On Thu, Jan 14, 2010 at 12:22 PM, Conrad Irwin conrad.irwin@googlemail.com wrote:
Wiktionary is case-sensitive and so case-folding there may not be appropriate; I personally would be interested in seeing these logs before even the NFC normalizers get to them (given a lack of any other source to find out how people type fun characters in the wild) though I can appreciate this is somewhat sadistic, and probably the logs are taken too late for this.
It would not be too much work to publish a set of post-processing scripts that could perform those normalisations that people are interested in; I don't think any two people will agree exactly on what
You've missed the point of the normalization here. It's not to be helpful to users: As you observe, it's easy for the recipient of the list to perform their own. The reason to normalize is to push more queries above the reporting threshold. For example, 5 people might search for "john f. kinndey" (a misspelling of "John F. Kennedy"?) but all capitalize it differently. A redirect on this misspelling would be useful regardless of the case.
All things equal I'd rather *not* normalize the data... it's just more stuff that may have surprising behaviour. But I think this is something which may need to be balanced against the disclosure threshold.
It would also be possible to do the disclosure calculation against normalized data while releasing the raw values... but I must admit a little bit of uneasiness that the normalization might be ignoring some piece of information relevant to privacy.
For example, if we were to go that route we might employ some fairly aggressive normalization... removing all whitespace and punctuation. If we went as far as also removing all *numbers* from the check we'd run into things like "Greg Maxwell (555)-555-1212" getting published because enough distinct people searched for "greg maxwell". Obviously the answer to that one is "don't remove numbers" from the check, but I worry about the cases I haven't thought of.

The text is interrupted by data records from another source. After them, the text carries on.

-- ==== Sys2Proof/Machine/Dispatch.lean ====
section
/-!
DEFINITION. Which meaning each row of the opcode table has: one arm per constructor of Instr.
-/
namespace Sys2Proof.Machine
open Host (Outcome)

On Thu, Jan 14, 2010 at 12:51 PM, Aryeh Gregor Simetrical+wikilist@gmail.com wrote:
Some people might search for their own name more than five times in a week, possibly together with other embarrassing or incriminating search terms.
Yes, it's possible that someone may search 5 times, from 5 IPs (which *might* be from one machine due to proxy round-Robbins), an identical string ... "MyFullName seen on friday night with a woman other than his wife" ... but what to do?
Any information which is disclosed has some risk of disclosing something that someone would rather not be. This risk can be made arbitrarily small, but it can't be eliminated.
I think the benefit to the readers of having this information available easily outweighs some sufficiently fringe confidentiality concern. At some point your frequently repeated search is a statistic, which no reasonable privacy policy would frown on disclosing.
This is important to our operations, disclosing it is in the public interest, and failing to do work in this area puts us at a disadvantage compared to other parties who might be far less scrupulous. (e.g. If WMF's search performs poorly, you might feel compelled to use Search Engine X — which happens to secretly sell your data to the highest bidder.)
Is there some sufficiently high number which *no one* paying attention here has a concern about? We could simply start with that.... and possibly lower the threshold over time as the lowest hanging fruit are solved, tracking our disclosure comfort.
I think we all have an interest and obligation to take every reasonable means, but no one can ask for more than that.
Would anyone feel more comfortable if this ignored queries made via the secure server? Non-HTTPS traffic can be watched by anyone on the path between you and Wikimedia... any illusion of absolute privacy on the insecure traffic is patently false already.